Retype each line of the listing below, from the first through the one holding "decide +kernel", with no other lines.

Supplied records Block Start

/-- 10_state.md R25, R48: a CMD write is accepted, and refused while BUSY. -/
theorem test_accept : (hostWrite 0x00 0x11 { base with reg.arg := 7 }).int.oparg = 7 := by decide
theorem test_refused : (hostWrite 0x00 0x11 (at' 0x10 0 .start)).reg.cmd = 0x10 := by decide

/-- 20_memory.md R67: a command written by its platform address. -/
theorem test_bus_command :
    after (step { base with env.agenda := [.busWrite 0x1000 0x11] }) (fun t => t.reg.cmd == 0x11 && t.reg.busy) = true := by
  decide +kernel

/-! ## Witnesses: reset, host interface, encodings -/

/-- BUSY = 1: SELECT has just been accepted. -/
def busyState : State := at' 0x10 2 .start

theorem witness_CommandWriteIsAcceptedUnlessBusy : base.reg.busy = false ∧ busyState.reg.busy = true := by decide

theorem witness_OverrunIsSetByRefusedWritesAndClearedByStatusOrReset :
    busyState.reg.busy = true ∧ (0x01 : Byte) ≠ 0x02 ∧ (0x03 : Byte) ≠ 0x02 ∧
      (let s : State := { base with reg.ovr := true, env.agenda := [.write 0x02 0x04] }
       after (step s) (fun t => !t.reg.ovr) = true ∧ s.reg.ovr = true) ∧
      (let s : State := { base with reg.ovr := true, env.agenda := [.reset 0] }
       after (step s) (fun t => !t.reg.ovr) = true ∧ s.reg.ovr = true) := by decide

theorem witness_ReservedOffsetsReadZeroAndIgnoreWrites :
    0x18 ≤ (0x18 : Byte).toNat ∧ 0x18 ≤ (0xFF : Byte).toNat ∧ base.reg.busy = false ∧ busyState.reg.busy = true := by decide

theorem witness_RegisterReadsFollowTheMap : base.reg.busy = false := by decide

theorem witness_HostWritesReachOnlyWritableStorage :
    base.reg.busy = false ∧ (0x03 ≤ (0x03 : Byte).toNat ∧ (0x03 : Byte).toNat ≤ 0x13) ∧
      (0x03 ≤ (0x13 : Byte).toNat ∧ (0x13 : Byte).toNat ≤ 0x13) ∧ bufSize .edid ≤ 256 ∧ 255 < bufSize .edid ∧
      bufSize .fw ≤ 0x2A82 ∧ 0x2A81 < bufSize .fw ∧ Buf.frame ≠ .rx ∧ Buf.frame ≠ .info := by decide

theorem witness_BufferBytesArePlainStorage :
    255 < bufSize .edid ∧ 0x2A81 < bufSize .fw ∧ 49 < bufSize .info ∧ ¬(Buf.rx = .frame ∧ 0 = 0) ∧ ¬(Buf.rx = .rx ∧ 1 = 0) ∧
      0x2A80 + ([0x12, 0x34] : Bytes).length ≤ bufSize .fw ∧ ¬(Buf.fw = .fw ∧ 0x2A80 ≤ 0x2A7F ∧ 0x2A7F < 0x2A80 + 2) ∧
      base.reg.busy = false ∧ Buf.edid ≠ .rx ∧ Buf.edid ≠ .info := by decide

theorem witness_DecodedWordsReencode :
    decode .host [0x10, 0x02] = .ok (.select 2) ∧ decode .host [0x01, 0x55] = .ok (.edidChecksums 0x55) ∧ decode .host [0x11, 0x55] = .ok .cecConnect ∧
      decode .device [0x07, 0x00] = .ok .devReadDisplay ∧ decode .inbound [0x05] = .ok .devReady ∧
      decode .packet [0x46, 0x55, 0x7F, 0x00] = .ok .fuRepEn := by decide

theorem witness_ReservedCodesAndIllegalOperandsEndAtOnce :
    ([0x00, 0x06, 0x0F, 0x16, 0x1F, 0x21, 0xFF] : List Byte).all (fun c => decide ((at' c 0 .start).seq = .busy c 0 .start ∧
      (c = 0x00 ∨ (0x06 ≤ c.toNat ∧ c.toNat ≤ 0x0F) ∨ (0x16 ≤ c.toNat ∧ c.toNat ≤ 0x1F) ∨ 0x21 ≤ c.toNat))) = true ∧
      base.reg.busy = false ∧
      ([0x00, 0x03, 0xFF] : List Byte).all (fun a => decide
        ((at' 0x01 a .start).int.oparg ≠ 0x01 ∧ (at' 0x01 a .start).int.oparg ≠ 0x02)) = true ∧
      4 < (at' 0x10 5 .start).int.oparg.toNat ∧ 4 < (at' 0x10 0xFF .start).int.oparg.toNat ∧
      ((2 : BitVec 16).toNat < 3 ∧ 255 < (256 : BitVec 16).toNat) ∧ ((3 : BitVec 16).toNat < 4 ∧ 256 < (257 : BitVec 16).toNat) ∧
      ({ at' 0x04 0 .start with reg.fuLen := 2 } : State).seq = .busy 0x04 0 .start ∧
      ({ at' 0x05 0 .start with reg.fuLen := 257 } : State).seq = .busy 0x05 0 .start := by decide

theorem witness_ReplyCheckReportsTheFirstFailure :
    (let r : Bytes := [0x46, 0x54, 0x00]; ¬(r[0]? = some 0x46 ∧ r[1]? = some 0x55)) ∧
      (let r : Bytes := []; ¬(r[0]? = some 0x46 ∧ r[1]? = some 0x55)) ∧
      (let r : Bytes := [0x46, 0x55, 0x00, 0x00, 0x66]; r[0]? = some 0x46 ∧ r[1]? = some 0x55 ∧ fuCkOk r = false) ∧
      (let r : Bytes := [0x46, 0x55, 0x00, 0x00, 0x65]
       r[0]? = some 0x46 ∧ r[1]? = some 0x55 ∧ fuCkOk r = true ∧ r[2]? ≠ some (0x90 ^^^ 0x80)) ∧
      (let r : Bytes := [0x46, 0x55, 0x00, 0x00, 0x65]
       r[0]? = some 0x46 ∧ r[1]? = some 0x55 ∧ fuCkOk r = true ∧ r[2]? = some (0x80 ^^^ 0x80)) := by decide

/-- The agenda is this one move. -/
def doing (e : Event) (s : State := base) : State := { s with env.agenda := [e] }

theorem witness_StepRunsTheDecodedInstruction :
    fetch busyState = some (.host, [0x10, 0x02]) ∧ decode .host [0x10, 0x02] = .ok (.select 2) ∧ busyState.env.agenda = [] ∧
      ({ busyState with env.agenda := [.engine, .read 0x02] } : State).env.agenda = .engine :: [.read 0x02] ∧
      (fetch (at' 0x06 0 .start) = some (.host, [0x06, 0x00]) ∧ decode .host [0x06, 0x00] = .error (.reservedCommand 0x06)) ∧
      base.seq = .idle ∧ base.env.agenda = [] ∧
      (doing (.write 0x01 2)).env.agenda = .write 0x01 2 :: [] ∧ (doing (.read 0x02)).env.agenda = .read 0x02 :: [] ∧
      (doing (.bufWrite .fw 0x2A81 1)).env.agenda = .bufWrite .fw 0x2A81 1 :: [] ∧
      (doing (.bufRead .info 49)).env.agenda = .bufRead .info 49 :: [] ∧
      (doing (.busWrite 0x10FF 1)).env.agenda = .busWrite (base.params.platformMap.regs + (0xFF : Byte).toNat) 1 :: [] ∧
      (doing (.busRead 0x1000)).env.agenda = .busRead (base.params.platformMap.regs + (0x00 : Byte).toNat) :: [] ∧
      (doing .waitDone).env.agenda = .waitDone :: [] ∧ base.reg.done = false ∧
      ({ doing .waitDone with reg.done := true } : State).reg.done = true ∧
      (doing (.device [0x05])).env.agenda = .device [0x05] :: [] ∧ (doing (.attach false)).env.agenda = .attach false :: [] ∧
      (doing (.configure 9600 true)).env.agenda = .configure 9600 true :: [] ∧
      (doing (.reset 1)).env.agenda = .reset 1 :: [] := by decide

Supplied records Block End

(Answer box):
/-- 10_state.md R25, R48: a CMD write is accepted, and refused while BUSY. -/
theorem test_accept : (hostWrite 0x00 0x11 { base with reg.arg := 7 }).int.oparg = 7 := by decide
theorem test_refused : (hostWrite 0x00 0x11 (at' 0x10 0 .start)).reg.cmd = 0x10 := by decide

/-- 20_memory.md R67: a command written by its platform address. -/
theorem test_bus_command :
    after (step { base with env.agenda := [.busWrite 0x1000 0x11] }) (fun t => t.reg.cmd == 0x11 && t.reg.busy) = true := by
  decide +kernel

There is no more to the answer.